= Beginning of Section =

-- ==== Sys2Proof/Machine/VeElem.lean ====
section
/-! DEFINITION. The vector engine's operation on one element, and the conversion of its results (07:R200 to R208). -/

namespace Sys2Proof.Machine

/-- How a VE descriptor computes: opcode, fields, formats, activation segments and rounding configuration. -/
structure VeCfg where
  op   : Nat
  sub  : Nat
  rnd  : Nat
  fa   : Nat
  fb   : Nat
  fc   : Nat
  segs : List ActSeg
  seed : Word
  w    : Nat
  fast : Bool
  /-- each element is rounded twice: VE_RINT SUB 5 into another format or a scaled C (02:R61, 07:R203) -/
  twice : Bool
  deriving DecidableEq, Repr

/-- What an element operation gives: an exact value that is still converted, with the mode of that conversion, or a
code of C that is written as it is. -/
inductive VeRes where
  | num (x : XVal) (e : Exc) (mode : Nat)
  | code (c : Nat) (e : Exc)
  deriving DecidableEq, Repr

/-- An operand's element: its format, value and code. -/
structure VeArg where
  fmt  : Nat
  v    : Val
  code : Nat
  deriving DecidableEq, Repr

def VeArg.x (a : VeArg) : XVal := valX a.v

/-- Rounding of the n-th draw of a lane (02:R60, R61). -/
def VeCfg.draw (k : VeCfg) (mode lane n : Nat) : Rnd :=
  { mode := mode, w := k.w, fast := k.fast, r := if mode == 4 then srBits k.seed lane n k.w else 0 }

/-- The draw of the conversion of an element in row i: the last of its roundings (02:R61). -/
def VeCfg.drawNo (k : VeCfg) (i : Nat) : Nat := if k.twice then 2 * i + 2 else i + 1

/-- The sign of an exact zero sum of operands of opposite sign. -/
def VeCfg.dn (k : VeCfg) : Bool := k.rnd == 3

/-- A value by its format's sign: a zero or NaN of a narrow format, of VA64c or of INT32 is positive (07:R203, R205). -/
def signOf (f : Nat) (v : Val) : Bool :=
  if fmtIeee f then valNeg v
  else match v with
    | .nan _ _ _ => false
    | .inf n => n
    | .fin n m _ => n && m != 0

/-- −v, |v| or a value with a sign. -/
def withSign (neg : Bool) : XVal → XVal
  | .nan n s p => .nan n s p
  | .inf _ => .inf neg
  | .real x => .real { x with neg := neg }

/-- A code of an IEEE format delivered as a result: FAST flushes a nonzero subnormal of BF16, FP16 or FP32 and gives
every NaN as the canonical quiet NaN (02:R65 D2, D3). -/
def fastCode (k : VeCfg) (c : Nat) : VeRes :=
  match k.fast, fltOf k.fa with
  | true, some l =>
    let top := 2 ^ (l.k + l.p)
    let m := c % top
    if !l.ieee then .code c 0
    else if (2 ^ l.k - 1) <<< l.p < m then .code l.nanCode 0
    else if m != 0 && m < 2 ^ l.p && k.fa != 0x13 && k.fa != 0x20 then .code (c - m) (excUnderflow ||| excInexact)
    else .code c 0
  | _, _ => .code c 0

/-- VE_SIGN (07:R203): on the bits of an IEEE format, else on the value; only INT32 raises a flag. -/
def veSign (k : VeCfg) (a b : VeArg) : VeRes :=
  let old := valNeg a.v
  let neg := match k.sub with
    | 0 => old
    | 1 => !old
    | 2 => false
    | _ => signOf k.fb b.v
  if fmtIeee k.fa then
    let top := fmtBits k.fa - 1
    fastCode k (a.code % 2 ^ top + (if neg then 2 ^ top else 0))
  else
    let (c, e) := convert k.fc ⟨0, 0, k.w, k.fast⟩ (withSign neg a.x)
    if k.fa == 0x14 then .code c e else .num (withSign neg a.x) 0 0

/-- VE_NEXT on a code (07:R203). -/
def veNext (k : VeCfg) (a : VeArg) : VeRes :=
  let up := k.sub == 0
  let bits := fmtBits k.fa
  let top := bits - 1
  let m := a.code % 2 ^ top
  let s := a.code.testBit top
  if k.fa == 5 || k.fa == 6 || k.fa == 0x14 then
    if valIsNan a.v then .code a.code 0 else
    let mx : Int := (2 ^ top : Nat) - 1
    let lo : Int := if k.fa == 0x14 then -mx - 1 else -mx
    let v := max lo (min mx (valInt a.v + if up then 1 else -1))
    .code (twos bits (v < 0) v.natAbs) 0
  else if fmtIeee k.fa then
    if valIsNan a.v then .num a.x 0 0
    else if s != up then
      -- away from zero, unless the value is the infinity of that sign
      if !valIsFinite a.v then .code a.code 0 else fastCode k (a.code + 1)
    else if m == 0 then fastCode k (if up then 1 else 2 ^ top + 1)
    else fastCode k (a.code - 1)
  else
    if valIsNan a.v then .code a.code 0
    else if m == 0 then .code (if up then 1 else 2 ^ top + 1) 0
    else if s != up then .code (if m == 2 ^ top - 1 then a.code else a.code + 1) 0
    else .code (if m == 1 then 0 else a.code - 1) 0

/-- The value lies below the normal range of its format; a narrow element by its code (07:R205). -/
def isSubnormal (a : VeArg) : Bool :=
  match a.v with
  | .fin _ m e =>
    m != 0 && (match fltOf a.fmt with
      | some l => if l.ieee then (m.log2 : Int) + e < l.emin else (a.code >>> l.p) % 2 ^ l.k == 0
      | none => a.fmt == 0x21 && (m.log2 : Int) + e < -126)
  | _ => false

/-- VE_CLASS (07:R205). -/
def veClass (a : VeArg) : Nat :=
  let s := signOf a.fmt a.v
  let c := match a.v with
    | .nan _ sig _ => if sig then 0 else 1
    | .inf n => if n then 2 else 9
    | .fin _ m _ =>
      if m == 0 then (if s then 5 else 6)
      else if isSubnormal a then (if s then 4 else 7) else (if s then 3 else 8)
  16 * (if s then 1 else 0) + c

/-- VA32 is FP32 but for its subnormal results (02:R52). -/
def ieeeName (f : Nat) : Nat := if f == 0x20 then 0x12 else f

/-- VE_TOTORD (07:R203). -/
def veTotord (k : VeCfg) (a b : VeArg) : Bool :=
  if fmtIeee k.fa && ieeeName k.fa == ieeeName k.fb then
    let bits := fmtBits k.fa
    let key (c : Nat) : Int := codeOrder bits (if k.sub == 1 then c % 2 ^ (bits - 1) else c)
    key a.code ≤ key b.code
  else if k.sub == 1 then totByValue (xAbs a.x) (xAbs b.x) else totByValue a.x b.x

/-- The directed mode towards the bracketing value that the part returns (07:R207, log 12). -/
def bracket (isLog : Bool) (k : VeCfg) (a : VeArg) : Nat := if Config.upper isLog k.fa a.v k.fc then 2 else 3

/-- VE_EXP2 (07:R207). -/
def veExp2 (k : VeCfg) (a : VeArg) : VeRes :=
  match a.x with
  | .nan n s p => .num (.nan n s p) 0 0
  | .inf n => .num (if n then .real ⟨false, 0, 1, 0⟩ else .inf false) 0 0
  | .real x => .num (.real (exp2Ex x)) 0 (bracket false k a)

/-- VE_LOG2 (07:R207). -/
def veLog2 (k : VeCfg) (a : VeArg) : VeRes :=
  match a.x with
  | .nan n s p => .num (.nan n s p) 0 0
  | .inf n => .num (if n then xBad else .inf false) 0 0
  | .real x =>
    if x.num == 0 then .num (.inf true) excDivZero 0
    else if x.neg then .num xBad 0 0
    else .num (.real (log2Ex x)) 0 (bracket true k a)

/-- VE_LOGB into INT32 (07:R203). -/
def veLogb (a : VeArg) : Nat × Exc :=
  match a.x with
  | .nan _ _ _ => (0x80000000, excInvalid)
  | .inf _ => (0x7FFFFFFF, excInvalid)
  | .real x => if x.num == 0 then (0x80000000, excInvalid) else (twos 32 (x.ilog < 0) x.ilog.natAbs, 0)

/-- The mode of VE_RINT (07:R203); 5 is ties away. -/
def rintMode (k : VeCfg) : Nat :=
  match k.sub with
  | 0 => 0 | 1 => 5 | 2 => 1 | 3 => 2 | 4 => 3 | _ => k.rnd

def bitNum (b : Bool) : XVal := .real ⟨false, if b then 1 else 0, 1, 0⟩

/-- The operation of an elementwise opcode; `c`: C's element before; `r`: the random bits of its first rounding. -/
def veElem (k : VeCfg) (a b : VeArg) (c : XVal) (r : Nat) : VeRes :=
  match k.op with
  | 0x01 => .num (xAdd k.dn a.x b.x) 0 k.rnd
  | 0x02 => .num (xAdd k.dn a.x (xNeg b.x)) 0 k.rnd
  | 0x03 => .num (xMul a.x b.x) 0 k.rnd
  | 0x04 => .num (xDiv a.x b.x).1 (xDiv a.x b.x).2 k.rnd
  | 0x05 => .num (xFma k.dn a.x b.x c) 0 k.rnd
  | 0x06 => .num (xSqrt a.x) 0 k.rnd
  | 0x07 => .num (xRem a.x b.x) 0 k.rnd
  | 0x08 => .num (xScaleb a.x (valInt b.v)) 0 k.rnd
  | 0x09 => .code (veLogb a).1 (veLogb a).2
  | 0x0A =>
    let y := xRint ⟨rintMode k, r, k.w, k.fast⟩ a.x
    .num y.1 (if k.sub == 5 && y.2 then excInexact else 0) k.rnd
  | 0x0B => veNext k a
  | 0x0C => veSign k a b
  | 0x0D =>
    if k.sub == 0 then .num a.x 0 k.rnd
    else
      let y := xRint ⟨5, 0, k.w, k.fast⟩ a.x
      let z := convInt32 rne y.1
      .code z.1 (if z.2 == 0 && y.2 then excInexact else z.2)
  | 0x0E =>
    let un := xIsNan a.x || xIsNan b.x
    .num (bitNum (k.sub % 16 &&& relation a.x b.x != 0))
      (sigExc (xSig a.x || xSig b.x || (un && k.sub.testBit 4))) 0
  | 0x0F => .code (veClass a) 0
  | 0x10 => .num (bitNum (veTotord k a b)) 0 0
  | 0x13 => .num (xMinMax (k.sub == 0) a.x b.x).1 (xMinMax (k.sub == 0) a.x b.x).2 k.rnd
  | 0x14 => .num (valX (decode32 (actEval k.segs (rne32 a.x).1))) (sigExc (xSig a.x)) k.rnd
  | 0x15 => veExp2 k a
  | _ => veLog2 k a

/-! Conversion into C (02:R56 to R58). -/

/-- The canonical pair of the exact sum of two finite FP32 values, the second no larger than a quantum of the first
(02:R53): its low word holds what is left exactly. -/
def canonPair (hi lo : Nat) : Nat :=
  match decode32 hi, decode32 lo with
  | .fin n m e, .fin n' m' e' =>
    match valX (finAdd false n m e n' m' e') with
    | .real y =>
      if y.num == 0 then hi ||| (lo <<< 32) else (convVa64c false (.real y)).1
    | _ => hi ||| (lo <<< 32)
  | _, _ => hi ||| (lo <<< 32)

/-- Conversion to VA64c of a result that the part rounds to a bracketing value (log 12), as a canonical pair. -/
def convVa64cTo (mode : Nat) (fast : Bool) (x : XVal) : Nat × Exc :=
  let near := convVa64c fast x
  match x, decode32 (near.1 % 2 ^ 32) with
  | .real y, .fin n m e =>
    if y.num == 0 then near
    else
      let lo := (convIeee flt32 false ⟨mode, 0, 12, false⟩ (.real (y.minus n m e))).1
      (canonPair (near.1 % 2 ^ 32) lo, near.2)
  | _, _ => near

/-- Flags that an opcode keeps of its conversion: VE_RINT with SUB 0 to 4 raises no inexact, VE_SIGN nothing (07:R203),
VE_RMAX only invalid for a signalling NaN (07:R208). -/
def keptExc (k : VeCfg) (e : Exc) : Exc :=
  if k.op == 0x0A && k.sub < 5 then e &&& ~~~excInexact
  else if k.op == 0x0C && k.fa != 0x14 then 0
  else if k.op == 0x21 then 0 else e

/-- The conversion of an element's result at a position; `se`: the scale exponent of its block. -/
def veConv (k : VeCfg) (se : Option Nat) (i j : Nat) : VeRes → Nat × Exc
  | .code c e => (c, e)
  | .num x e mode =>
    let c := k.draw mode j (k.drawNo i)
    let y := match se with
      | some se => convertScaled k.fc se c x
      | none => if k.fc == 0x21 && (k.op == 0x15 || k.op == 0x16) && mode != 0 then convVa64cTo mode k.fast x
        else convert k.fc c x
    (y.1, e ||| keptExc k y.2)

/-- The positions of the scale block of an element of C. -/
def cBlock (o : Operand) (r : Role) (i j : Nat) : List (Nat × Nat) :=
  if r.colLines then (List.range (min o.bs (o.rows - i / o.bs * o.bs))).map fun x => (i / o.bs * o.bs + x, j)
  else (List.range (min o.bs (o.cols - j / o.bs * o.bs))).map fun x => (i, j / o.bs * o.bs + x)

def VeRes.val : VeRes → XVal
  | .num x _ _ => x
  | .code _ _ => .real ⟨false, 0, 1, 0⟩

/-- The scale exponent of the block of an element (02:R58). -/
def cSe (k : VeCfg) (o : Operand) (r : Role) (res : Nat → Nat → VeRes) (i j : Nat) : Option Nat :=
  if o.scaled then some (chooseSe k.fc ((cBlock o r i j).map fun p => (res p.1 p.2).val)) else none

/-- The code and flags of an element of C. -/
def cCode (k : VeCfg) (o : Operand) (r : Role) (res : Nat → Nat → VeRes) (i j : Nat) : Nat × Exc :=
  veConv k (cSe k o r res i j) i j (res i j)

/-- The scale byte of block b of a scale line of C. -/
def cScale (k : VeCfg) (o : Operand) (r : Role) (res : Nat → Nat → VeRes) (x b : Nat) : Nat :=
  let p : Nat × Nat := if r.colLines then (b * o.bs, x) else (x, b * o.bs)
  scaleByte ((cSe k o r res p.1 p.2).getD 63) ((cBlock o r p.1 p.2).map fun y => (cCode k o r res y.1 y.2).1)

end Sys2Proof.Machine
end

= End of Section =

■ EXERCISE:
From the line with "def cScale (k" to the final line of the entries above, return every line exactly as written.

■ EXERCISE ANSWER:
def cScale (k : VeCfg) (o : Operand) (r : Role) (res : Nat → Nat → VeRes) (x b : Nat) : Nat :=
  let p : Nat × Nat := if r.colLines then (b * o.bs, x) else (x, b * o.bs)
  scaleByte ((cSe k o r res p.1 p.2).getD 63) ((cBlock o r p.1 p.2).map fun y => (cCode k o r res y.1 y.2).1)

end Sys2Proof.Machine
end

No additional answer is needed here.